Solving it using stars and bars method,
let x1,x2,x3 and x4 be their scores when rolling.
we need x1+x2+x3+x4 = 17 ($1\leq Xi \leq 6$)
since they have minimum value 1, remaining 13 have to be scored as,
x1'+x2'+x3'+x4' = 13 (Xi' = Xi-1)
N1 = number of ways = c(13+4-1 ,13) = c(16,3) = 560 .
Now we have to subtract the number of ways in which atleast one of Xi $\geq$ 7 .
assuming x1 as 7 , since it is already having minimum 1, we will assume x1'=6 . If we split the remaining among 4 now, any split will be invalid as x1 is already invalid.
x1'+x2'+x4'+x4' = 7 (since x1' is already a 6)

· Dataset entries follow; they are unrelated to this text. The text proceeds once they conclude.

-- ==== Sys2Proof/Machine/Riscv.lean ====
section
/-!
DEFINITION. Sys2Proof/Machine/Riscv.lean: the instructions of the control cores (spec/16 R492, R493, R497, R505, R506): RV32I, M and C as
the RISC-V unprivileged specification encodes them, the custom-0 instructions, the core's address map, one instruction's execution; and
the commands of that kind.
-/
namespace Sys2Proof.Machine
open Sys2Proof

/-! ### Instructions -/

inductive AluOp where
  | add | sub | sll | slt | sltu | xor | srl | sra | or | and
  | mul | mulh | mulhsu | mulhu | div | divu | rem | remu
  deriving DecidableEq, Repr

inductive BrCond where
  | eq | ne | lt | ge | ltu | geu
  deriving DecidableEq, Repr

/-- The custom instructions of spec/16 R493; the width of KS.CRC in bytes. -/
inductive KsOp where
  | tsnap | tget | wfb | wfe | pcnt | tret
  | crc (bytes : Nat)
  deriving DecidableEq, Repr

inductive Rv where
  | lui (rd : Nat) (imm : Word)
  | auipc (rd : Nat) (imm : Word)
  | jal (rd : Nat) (off : Word)
  | jalr (rd rs1 : Nat) (off : Word)
  | branch (c : BrCond) (rs1 rs2 : Nat) (off : Word)
  | load (bytes : Nat) (signed : Bool) (rd rs1 : Nat) (off : Word)
  | store (bytes : Nat) (rs1 rs2 : Nat) (off : Word)
  | aluImm (op : AluOp) (rd rs1 : Nat) (imm : Word)
  | alu (op : AluOp) (rd rs1 rs2 : Nat)
  | fence
  | ecall
  | ebreak
  | ks (op : KsOp) (rd rs1 rs2 : Nat)
  deriving DecidableEq, Repr

/-! ### Decoding of 32-bit instructions -/

/-- Bits `hi` to `lo` of an instruction. -/
def bitsOf (w : Word) (hi lo : Nat) : Nat := (w.toNat >>> lo) % 2 ^ (hi - lo + 1)

/-- A number of `n` bits, sign extended to a word. -/
def sext (n v : Nat) : Word := BitVec.ofInt 32 (sgn n v)

def immI (w : Word) : Word := sext 12 (bitsOf w 31 20)
def immS (w : Word) : Word := sext 12 (bitsOf w 31 25 * 32 + bitsOf w 11 7)
def immB (w : Word) : Word :=
  sext 13 (bitsOf w 31 31 * 4096 + bitsOf w 7 7 * 2048 + bitsOf w 30 25 * 32 + bitsOf w 11 8 * 2)
def immU (w : Word) : Word := w &&& 0xFFFFF000#32
def immJ (w : Word) : Word :=
  sext 21 (bitsOf w 31 31 * 1048576 + bitsOf w 19 12 * 4096 + bitsOf w 20 20 * 2048 + bitsOf w 30 21 * 2)

def brCond (f3 : Nat) : Option BrCond :=
  match f3 with
  | 0 => some .eq
  | 1 => some .ne
  | 4 => some .lt
  | 5 => some .ge
  | 6 => some .ltu
  | 7 => some .geu
  | _ => none

/-- The operation of OP with funct7 `f7` and funct3 `f3`. -/
def aluOf (f7 f3 : Nat) : Option AluOp :=
  if f7 = 0 then ([.add, .sll, .slt, .sltu, .xor, .srl, .or, .and] : List AluOp)[f3]?
  else if f7 = 1 then ([.mul, .mulh, .mulhsu, .mulhu, .div, .divu, .rem, .remu] : List AluOp)[f3]?
  else if f7 = 0x20 ∧ f3 = 0 then some .sub
  else if f7 = 0x20 ∧ f3 = 5 then some .sra
  else none

/-- The custom-0 instruction of funct7 `f7` and funct3 `f3` (spec/16 R493). (PRESUMED, log entry 39) -/
def ksOf (f7 f3 : Nat) : Option KsOp :=
  match f7, f3 with
  | 0, 0 => some .tsnap
  | 0, 1 => some .tget
  | 0, 2 => some .wfb
  | 0, 3 => some .wfe
  | 0, 4 => some (.crc 1)
  | 1, 4 => some (.crc 2)
  | 2, 4 => some (.crc 4)
  | 0, 5 => some .pcnt
  | 0, 6 => some .tret
  | _, _ => none

/-- The 32-bit instruction that a word encodes (spec/16 R492, R493). (PRESUMED, log entry 39) -/
def decode32 (w : Word) : Option Rv :=
  let rd := bitsOf w 11 7
  let rs1 := bitsOf w 19 15
  let rs2 := bitsOf w 24 20
  let f3 := bitsOf w 14 12
  let f7 := bitsOf w 31 25
  match bitsOf w 6 0 with
  | 0x37 => some (.lui rd (immU w))
  | 0x17 => some (.auipc rd (immU w))
  | 0x6F => some (.jal rd (immJ w))
  | 0x67 => if f3 = 0 then some (.jalr rd rs1 (immI w)) else none
  | 0x63 => (brCond f3).map fun c => .branch c rs1 rs2 (immB w)
  | 0x03 =>
    match f3 with
    | 0 => some (.load 1 true rd rs1 (immI w))
    | 1 => some (.load 2 true rd rs1 (immI w))
    | 2 => some (.load 4 true rd rs1 (immI w))
    | 4 => some (.load 1 false rd rs1 (immI w))
    | 5 => some (.load 2 false rd rs1 (immI w))
    | _ => none
  | 0x23 =>
    match f3 with
    | 0 => some (.store 1 rs1 rs2 (immS w))
    | 1 => some (.store 2 rs1 rs2 (immS w))
    | 2 => some (.store 4 rs1 rs2 (immS w))
    | _ => none
  | 0x13 =>
    if f3 = 1 ∨ f3 = 5 then
      (if f7 = 1 then none else aluOf f7 f3).map fun op => .aluImm op rd rs1 (BitVec.ofNat 32 rs2)
    else (aluOf 0 f3).map fun op => .aluImm op rd rs1 (immI w)
  | 0x33 => (aluOf f7 f3).map fun op => .alu op rd rs1 rs2
  | 0x0F => if f3 < 2 then some .fence else none
  | 0x73 => if w = 0x00000073#32 then some .ecall else if w = 0x00100073#32 then some .ebreak else none
  | 0x0B => (ksOf f7 f3).map fun op => .ks op rd rs1 rs2
  | _ => none

/-! ### Decoding of compressed instructions -/

/-- Quadrant 0: `r` and `p` are the registers of bits 4:2 and 9:7. -/
def decodeC0 (w : Word) (r p : Nat) : Option Rv :=
  let lw := BitVec.ofNat 32 (bitsOf w 12 10 * 8 + bitsOf w 6 6 * 4 + bitsOf w 5 5 * 64)
  match bitsOf w 15 13 with
  | 0 =>
    let n := bitsOf w 12 11 * 16 + bitsOf w 10 7 * 64 + bitsOf w 6 6 * 4 + bitsOf w 5 5 * 8
    if n = 0 then none else some (.aluImm .add r 2 (BitVec.ofNat 32 n))
  | 2 => some (.load 4 true r p lw)
  | 6 => some (.store 4 p r lw)
  | _ => none

/-- The offset of C.J and C.JAL, and of C.BEQZ and C.BNEZ. -/
def immCJ (w : Word) : Word :=
  sext 12 (bitsOf w 12 12 * 2048 + bitsOf w 11 11 * 16 + bitsOf w 10 9 * 256 + bitsOf w 8 8 * 1024 + bitsOf w 7 7 * 64 +
    bitsOf w 6 6 * 128 + bitsOf w 5 3 * 2 + bitsOf w 2 2 * 32)
def immCB (w : Word) : Word :=
  sext 9 (bitsOf w 12 12 * 256 + bitsOf w 11 10 * 8 + bitsOf w 6 5 * 64 + bitsOf w 4 3 * 2 + bitsOf w 2 2 * 32)

/-- Quadrant 1; `d` is the register of bits 11:7. -/
def decodeC1 (w : Word) (r p d : Nat) : Option Rv :=
  let n := bitsOf w 12 12 * 32 + bitsOf w 6 2
  match bitsOf w 15 13 with
  | 0 => some (.aluImm .add d d (sext 6 n))
  | 1 => some (.jal 1 (immCJ w))
  | 2 => some (.aluImm .add d 0 (sext 6 n))
  | 3 =>
    if n = 0 then none
    else if d = 2 then
      some (.aluImm .add 2 2 (sext 10 (bitsOf w 12 12 * 512 + bitsOf w 6 6 * 16 + bitsOf w 5 5 * 64 + bitsOf w 4 3 * 128 + bitsOf w 2 2 * 32)))
    else some (.lui d (sext 18 (n * 4096)))
  | 4 =>
    match bitsOf w 11 10 with
    | 0 => if n < 32 then some (.aluImm .srl p p (BitVec.ofNat 32 n)) else none
    | 1 => if n < 32 then some (.aluImm .sra p p (BitVec.ofNat 32 n)) else none
    | 2 => some (.aluImm .and p p (sext 6 n))
    | _ =>
      if 32 ≤ n then none
      else (([.sub, .xor, .or, .and] : List AluOp)[bitsOf w 6 5]?).map fun op => .alu op p p r
  | 5 => some (.jal 0 (immCJ w))
  | 6 => some (.branch .eq p 0 (immCB w))
  | _ => some (.branch .ne p 0 (immCB w))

Number of ways of splitting 7 among all 4 = C(7+4-1,7) = C(10,3) = 120
similarly same case can come for x2', x3' and x4' . which will make it a total of ,
N2 = 4*120 = 480.
Now we have some duplicate cases , such as,
1.when we fix x1'=6 and we split and if we give x2'=6
2. when we fix x2'=6 and we split and give x1'=6.
here case 1 and case2 are same. i.e., we have to subtract all cases from N2 where two of the Xi get value more than 6. which can be done in ,
x1'+x2'+x3'+x4' = 1 (since two have now value 6)
ways = C(1+4-1,1) = C(4,1) = 4.
we can choose C(4,2) such duplicate pairs gives a total of
N3= C(4,2)*4 = 24.
Total number of ways = N1-(N2-N3) = 560 - (480-24) = 104 and hence the answer.